EXERCISE: Beneath this line is the data. Output exactly the lines from the line with "0x37 0 d a b)" to the line with "sz m m.disp (encVSrc d) (encVSrc a))", both ends included, and nothing more.

[TASK DATA Boundary: Start]

/-- The word of an instruction; the rows of the table that are no words have none. -/
def encodeRaw : Instr → Option Raw
  | .nop h => some (rawOf h 0x00)
  | .br h t => some { rawOf h 0x01 with imm := immOfTarget t }
  | .brc h c a b t => some { rawOf h 0x02 (encCond c) with a := encSSrc a, b := encSSrc b, imm := immOfTarget t }
  | .brp h al a t => some { rawOf h 0x03 ((0 : BitVec 5) ++ BitVec.ofBool al) with a := encPred a, imm := immOfTarget t }
  | .call h t => some { rawOf h 0x04 with imm := immOfTarget t }
  | .ret h => some (rawOf h 0x05)
  | .loop h l a e => some { rawOf h 0x06 ((0 : BitVec 4) ++ BitVec.ofNat 2 l.val) with a := encSSrc a, imm := (0 : BitVec 14) ++ e }
  | .loops h l a m e =>
      some { rawOf h 0x07 ((0 : BitVec 4) ++ BitVec.ofNat 2 l.val) with a := encSSrc a, imm := (0 : BitVec 11) ++ m ++ e }
  | .brkl h l => some (rawOf h 0x08 ((0 : BitVec 4) ++ BitVec.ofNat 2 l.val))
  | .suspend h => some (rawOf h 0x09)
  | .yield h => some (rawOf h 0x0A)
  | .halt h => some (rawOf h 0x0B)
  | .watch h m => some (encMA h 0x0C false 0 m m.disp 0 0)
  | .sleep h => some (rawOf h 0x0D)
  | .tfence h => some (rawOf h 0x0E)
  | .stampb h a i => some { rawOf h 0x0F with a := encSSrc a, imm := i }
  | .trap h code => some { rawOf h 0x10 with imm := (0 : BitVec 14) ++ code }
  | .bkpt h code => some { rawOf h 0x11 with imm := (0 : BitVec 14) ++ code }
  | .csrr h d r => some { rawOf h 0x18 with d := encSDst d, imm := (0 : BitVec 18) ++ encCsr r }
  | .csrw h r a => some { rawOf h 0x19 with a := encSSrc a, imm := (0 : BitVec 18) ++ encCsr r }
  | .eret h => some (rawOf h 0x1A)
  | .tlbinv h a b => some { rawOf h 0x1B with a := encSSrc a, b := encSSrc b }
  | .bufinv h a => some { rawOf h 0x1C with a := encSSrc a }
  | .add h m d a b => some (encS2 h 0x20 (encSatMode m) d a b)
  | .addi h m d a i => some (encSI h 0x21 (encSatMode m) d a i)
  | .sub h m d a b => some (encS2 h 0x22 (encSatMode m) d a b)
  | .mul h m d a b => some (encS2 h 0x23 (encSatMode m) d a b)
  | .mulh h d a b => some (encS2 h 0x24 0 d a b)
  | .mulhn h d a b => some (encS2 h 0x24 1 d a b)
  | .div h d a b => some (encS2 h 0x25 0 d a b)
  | .divn h d a b => some (encS2 h 0x25 1 d a b)
  | .rem h d a b => some (encS2 h 0x26 0 d a b)
  | .remn h d a b => some (encS2 h 0x26 1 d a b)
  | .madd h m d a b c => some { encS2 h 0x27 (encSatMode m) d a b with c := encSSrc c }
  | .and h d a b => some (encS2 h 0x28 0 d a b)
  | .andi h d a i => some (encSI h 0x29 0 d a i)
  | .or h d a b => some (encS2 h 0x2A 0 d a b)
  | .ori h d a i => some (encSI h 0x2B 0 d a i)
  | .xor h d a b => some (encS2 h 0x2C 0 d a b)
  | .xori h d a i => some (encSI h 0x2D 0 d a i)
  | .andn h d a b => some (encS2 h 0x2E 0 d a b)
  | .clz h d a => some (encS1 h 0x2F d a)
  | .shl h d a b => some (encS2 h 0x30 0 d a b)
  | .shli h d a i => some (encSh h 0x31 d a i)
  | .shr h d a b => some (encS2 h 0x32 0 d a b)
  | .shri h d a i => some (encSh h 0x33 d a i)
  | .sra h d a b => some (encS2 h 0x34 0 d a b)
  | .srai h d a i => some (encSh h 0x35 d a i)
  | .min h d a b => some (encS2 h 0x36 0 d a b)
  | .minn h d a b => some (encS2 h 0x36 1 d a b)
  | .max h d a b => some (encS2 h 0x37 0 d a b)
  | .maxn h d a b => some (encS2 h 0x37 1 d a b)
  | .cmp h c d a b => some (encS2 h 0x38 (encCond c) d a b)
  | .sel h d a b c => some { encS2 h 0x39 0 d a b with c := encSSrc c }
  | .li h d k => some { rawOf h 0x3A with d := encSDst d, b := k.extractLsb' 40 10, c := k.extractLsb' 30 10, imm := k.extractLsb' 0 30 }
  | .lih h d a k =>
      some { rawOf h 0x3B with d := encSDst d, a := encSSrc a, c := (0 : BitVec 8) ++ k.extractLsb' 30 2, imm := k.extractLsb' 0 30 }
  | .popc h d a => some (encS1 h 0x3C d a)
  | .bext h d a pos w1 => some { encS1 h 0x3D d a with imm := (0 : BitVec 18) ++ w1 ++ pos }
  | .bins h d a b pos w1 => some { encS2 h 0x3E 0 d a b with imm := (0 : BitVec 18) ++ w1 ++ pos }
  | .lds h sz sx sp d m => some (encMA h 0x40 sp sz m m.disp (encSDst d) (encSxA sx))
  | .sts h sz a m => some (encMA h 0x41 false sz m m.disp 0 (encSSrc a))
  | .cld h sz sx d m => some (encMA h 0x42 false sz m m.disp (encSDst d) (encSxA sx))
  | .amo h op sz d a m => some (encMA h 0x43 false sz m (encAmoOp op ++ m.disp.extractLsb' 0 7) (encSDst d) (encSSrc a))
  | .cas h sz d a m => some (encMA h 0x44 false sz m m.disp (encSDst d) (encSSrc a))
  | .vld h sp d m => some (encMA h 0x50 sp 0 m m.disp (encVDst d) 0)
  | .vlds h sz sp d a m => some (encMA h 0x51 sp sz m m.disp (encVDst d) (encSSrc a))
  | .vldx h sz sp d a m => some (encMA h 0x52 sp sz m m.disp (encVDst d) (encVSrc a))
  | .vldb h sz sp d m => some (encMA h 0x53 sp sz m m.disp (encVDst d) 0)
  | .vst h a m => some (encMA h 0x54 false 0 m m.disp 0 (encVSrc a))
  | .vsts h sz a d m => some (encMA h 0x55 false sz m m.disp (encSSrc d) (encVSrc a))
  | .vstx h sz a d m => some (encMA h 0x56 false sz m m.disp (encVSrc d) (encVSrc a))
  | .vstn h a d m => some (encMA h 0x57 false 0 m m.disp (encVSrc d) (encVSrc a))
  | .amov h op t a m => some (encMA h 0x58 false t.szCode m (encAmoOp op ++ encTy t ++ (0 : BitVec 3)) 0 (encVSrc a))
  | .fence h sc => some (rawOf h 0x60 ((0 : BitVec 3) ++ encScope sc))
  | .lfence h sc mask => some { rawOf h 0x61 ((0 : BitVec 3) ++ encScope sc) with imm := (0 : BitVec 26) ++ mask }
  | .barr h lv => some (rawOf h 0x62 (encLevel lv))
  | .boarm h a m => some (encMA h 0x63 false 0 m m.disp 0 (encSSrc a))
  | .boadd h a m => some (encMA h 0x64 false 0 m m.disp 0 (encSSrc a))
  | .bowait h d a m => some (encMA h 0x65 false 0 m m.disp (encSDst d) (encSSrc a))
  | .lpatch h sel d a b => some { encS2 h 0x70 0 d a b with imm := (0 : BitVec 26) ++ sel }
  | .larm h d a => some (encS1 h 0x71 d a)
  | .rchk h d a b => some (encS2 h 0x72 0 d a b)
  | .rinv h d a b => some (encS2 h 0x73 0 d a b)
  | .acpy h d a b c bo => some { encS2 h 0x78 0 d a b with c := encSSrc c, imm := immBo bo }
  | .afill h d a b c bo => some { encS2 h 0x79 0 d a b with c := encSSrc c, imm := immBo bo }
  | .agath h d a bo => some { encS1 h 0x7A d a with imm := immBo bo }
  | .ascat h d a bo => some { encS1 h 0x7B d a with imm := immBo bo }
  | .aferry h d a b c bo => some { encS2 h 0x7C 0 d a b with c := encSSrc c, imm := immBo bo }
  | .acoll h d a b bo => some { encS2 h 0x7D 0 d a b with imm := immBo bo }
  | .astat h d a => some (encS1 h 0x7E d a)
  | .vadd h t rm sat d a b => some (encVa2 h 0x80 t (encRM rm) sat d a b)
  | .vsub h t rm sat d a b => some (encVa2 h 0x81 t (encRM rm) sat d a b)
  | .vmul h t rm sat d a b => some (encVa2 h 0x82 t (encRM rm) sat d a b)
  | .vmulh h t d a b => some (encVa2 h 0x83 t 0 false d a b)
  | .vfma h t rm sat d a b c => some (encVa3 h 0x84 t (encRM rm) sat d a b c)
  | .vfms h t rm sat d a b c => some (encVa3 h 0x85 t (encRM rm) sat d a b c)
  | .vfnma h t rm sat d a b c => some (encVa3 h 0x86 t (encRM rm) sat d a b c)
  | .vmin h t d a b => some (encVa2 h 0x87 t 0 false d a b)
  | .vmax h t d a b => some (encVa2 h 0x88 t 0 false d a b)
  | .vabs h t sat d a => some (encVa1 h 0x89 t 0 sat d a)
  | .vneg h t sat d a => some (encVa1 h 0x8A t 0 sat d a)
  | .vrcp h t rm sat d a => some (encVa1 h 0x90 t (encRM rm) sat d a)
  | .vrsq h t rm sat d a => some (encVa1 h 0x91 t (encRM rm) sat d a)
  | .vsqrt h t rm sat d a => some (encVa1 h 0x92 t (encRM rm) sat d a)
  | .vexp2 h t rm sat d a => some (encVa1 h 0x93 t (encRM rm) sat d a)
  | .vlog2 h t rm sat d a => some (encVa1 h 0x94 t (encRM rm) sat d a)
  | .vsin h t rm sat d a => some (encVa1 h 0x95 t (encRM rm) sat d a)
  | .vcos h t rm sat d a => some (encVa1 h 0x96 t (encRM rm) sat d a)
  | .vtanh h t rm sat d a => some (encVa1 h 0x97 t (encRM rm) sat d a)
  | .vsig h t rm sat d a => some (encVa1 h 0x98 t (encRM rm) sat d a)
  | .vand h t d a b => some (encVa2 h 0xA0 t 0 false d a b)
  | .vor h t d a b => some (encVa2 h 0xA1 t 0 false d a b)
  | .vxor h t d a b => some (encVa2 h 0xA2 t 0 false d a b)
  | .vshl h t d a b => some (encVa2 h 0xA3 t 0 false d a b)
  | .vshr h t d a b => some (encVa2 h 0xA4 t 0 false d a b)
  | .vsra h t d a b => some (encVa2 h 0xA5 t 0 false d a b)
  | .vcmp h c t d a b =>
      some { rawOf h 0xA6 (encVCond c) with d := encPred d, a := encVSrc a, b := vsB b, imm := immVA t 0 false (vsBS b) }
  | .vsel h t d a b c =>
      some { rawOf h 0xA7 with d := encVDst d, a := encPred a, b := vsB b, c := encVSrc c, imm := immVA t 0 false (vsBS b) }
  | .vclassV h t d a => some (encVa1 h 0xA8 t 0 false d a)
  | .vclassP h t d a b =>
      some { rawOf h 0xA8 with d := encPred d, a := encVSrc a, b := encSSrc b, imm := immVA t 0 false true }
  | .vradd h t rm sat d a => some (encVa1 h 0xB0 t (encRM rm) sat d a)
  | .vrmax h t d a => some (encVa1 h 0xB1 t 0 false d a)
  | .vrmin h t d a => some (encVa1 h 0xB2 t 0 false d a)
  | .vscan h t rm sat d a => some (encVa1 h 0xB3 t (encRM rm) sat d a)
  | .vcvt h dt st rm sat part d a => some { rawOf h 0xC0 with d := encVDst d, a := encVSrc a, imm := immVC dt st rm sat part }
  | .vqmx h dt st rm sat part d b a =>
      some { rawOf h 0xC1 with d := encVDst d, a := encVSrc a, b := encVDst b, imm := immVC dt st rm sat part }
  | .vdqmx h dt st rm sat part d a b =>
      some { rawOf h 0xC2 with d := encVDst d, a := encVSrc a, b := encVSrc b, imm := immVC dt st rm sat part }
  | .vpack h dt st rm sat d a b =>
      some { rawOf h 0xC3 with d := encVDst d, a := encVSrc a, b := encVSrc b, imm := immVC dt st rm sat 0 }
  | .vunpk h dt st rm sat part d a => some { rawOf h 0xC4 with d := encVDst d, a := encVSrc a, imm := immVC dt st rm sat part }
  | .vldexp h t rm sat d a b => some (encVa2 h 0xC5 t (encRM rm) sat d a b)
  | .vperm h t d a b => some { rawOf h 0xD0 with d := encVDst d, a := encVSrc a, b := encVSrc b, imm := immVP t 0 }
  | .vshuf h t d a b c =>
      some { rawOf h 0xD1 with d := encVDst d, a := encVSrc a, b := encVSrc b, c := encSSrc c, imm := immVP t 0 }
  | .vbcst h t l d a => some { rawOf h 0xD2 with d := encVDst d, a := encVSrc a, imm := immVP t l }
  | .vins h t l d a b => some { rawOf h 0xD3 with d := encVDst d, a := encVSrc a, b := encSSrc b, imm := immVP t l }
  | .vexts h t l d a => some { rawOf h 0xD4 with d := encSDst d, a := encVSrc a, imm := immVP t l }
  | .vcomp h t d a b => some { rawOf h 0xD5 with d := encVDst d, a := encVSrc a, b := encPred b, imm := immVP t 0 }
  | .vexpd h t d a b => some { rawOf h 0xD6 with d := encVDst d, a := encVSrc a, b := encPred b, imm := immVP t 0 }
  | .vtrn h t d a => some { rawOf h 0xD7 with d := encVReg d, a := encVReg a, imm := immVP t 0 }
  | .pand h t d a b => some { rawOf h 0xD8 0 with d := encPred d, a := encPred a, b := encPred b, imm := immVP t 0 }
  | .por h t d a b => some { rawOf h 0xD8 1 with d := encPred d, a := encPred a, b := encPred b, imm := immVP t 0 }
  | .pxor h t d a b => some { rawOf h 0xD8 2 with d := encPred d, a := encPred a, b := encPred b, imm := immVP t 0 }
  | .pnot h t d a => some { rawOf h 0xD8 3 with d := encPred d, a := encPred a, imm := immVP t 0 }
  | .pcnt h t d a => some { rawOf h 0xD9 with d := encSDst d, a := encPred a, imm := immVP t 0 }
  | .pfirst h t d a => some { rawOf h 0xDA with d := encSDst d, a := encPred a, imm := immVP t 0 }
  | .pmov h t d a b => some { rawOf h 0xDB with d := encPred d, a := encPred a, b := encSSrc b, imm := immVP t 0 }
  | .vpchk h t d a => some { rawOf h 0xDC with d := encVDst d, a := encVSrc a, imm := immVP t 0 }
  | .vpclr h t d a => some { rawOf h 0xDD with d := encVDst d, a := encVSrc a, imm := immVP t 0 }
  | .mcfg h a st => some (encMc h 0xE0 (encSSrc a) 0 st)
  | .mldw h a st => some (encMc h 0xE1 (encSSrc a) 0 st)
  | .mswp h st => some (encMc h 0xE2 0 0 st)
  | .mlds h a st => some (encMc h 0xE3 (encSSrc a) 0 st)
  | .mma h k a b c st => some { encMc h 0xE4 (encVReg a) k st with b := encSSrc b, c := c }
  | .mza h k st => some (encMc h 0xE5 0 k st)
  | .mdrn h k d b st => some { encMc h 0xE6 0 k st with d := encVReg d, b := encSSrc b }
  | .mkpr h d st => some { encMc h 0xE7 0 0 st with d := encSDst d }
  | .mbswp h a st => some (encMc h 0xE8 (encSSrc a) 0 st)
  | _ => none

[TASK DATA Boundary: End]

RESPONSE BELOW:
  | .max h d a b => some (encS2 h 0x37 0 d a b)
  | .maxn h d a b => some (encS2 h 0x37 1 d a b)
  | .cmp h c d a b => some (encS2 h 0x38 (encCond c) d a b)
  | .sel h d a b c => some { encS2 h 0x39 0 d a b with c := encSSrc c }
  | .li h d k => some { rawOf h 0x3A with d := encSDst d, b := k.extractLsb' 40 10, c := k.extractLsb' 30 10, imm := k.extractLsb' 0 30 }
  | .lih h d a k =>
      some { rawOf h 0x3B with d := encSDst d, a := encSSrc a, c := (0 : BitVec 8) ++ k.extractLsb' 30 2, imm := k.extractLsb' 0 30 }
  | .popc h d a => some (encS1 h 0x3C d a)
  | .bext h d a pos w1 => some { encS1 h 0x3D d a with imm := (0 : BitVec 18) ++ w1 ++ pos }
  | .bins h d a b pos w1 => some { encS2 h 0x3E 0 d a b with imm := (0 : BitVec 18) ++ w1 ++ pos }
  | .lds h sz sx sp d m => some (encMA h 0x40 sp sz m m.disp (encSDst d) (encSxA sx))
  | .sts h sz a m => some (encMA h 0x41 false sz m m.disp 0 (encSSrc a))
  | .cld h sz sx d m => some (encMA h 0x42 false sz m m.disp (encSDst d) (encSxA sx))
  | .amo h op sz d a m => some (encMA h 0x43 false sz m (encAmoOp op ++ m.disp.extractLsb' 0 7) (encSDst d) (encSSrc a))
  | .cas h sz d a m => some (encMA h 0x44 false sz m m.disp (encSDst d) (encSSrc a))
  | .vld h sp d m => some (encMA h 0x50 sp 0 m m.disp (encVDst d) 0)
  | .vlds h sz sp d a m => some (encMA h 0x51 sp sz m m.disp (encVDst d) (encSSrc a))
  | .vldx h sz sp d a m => some (encMA h 0x52 sp sz m m.disp (encVDst d) (encVSrc a))
  | .vldb h sz sp d m => some (encMA h 0x53 sp sz m m.disp (encVDst d) 0)
  | .vst h a m => some (encMA h 0x54 false 0 m m.disp 0 (encVSrc a))
  | .vsts h sz a d m => some (encMA h 0x55 false sz m m.disp (encSSrc d) (encVSrc a))
  | .vstx h sz a d m => some (encMA h 0x56 false sz m m.disp (encVSrc d) (encVSrc a))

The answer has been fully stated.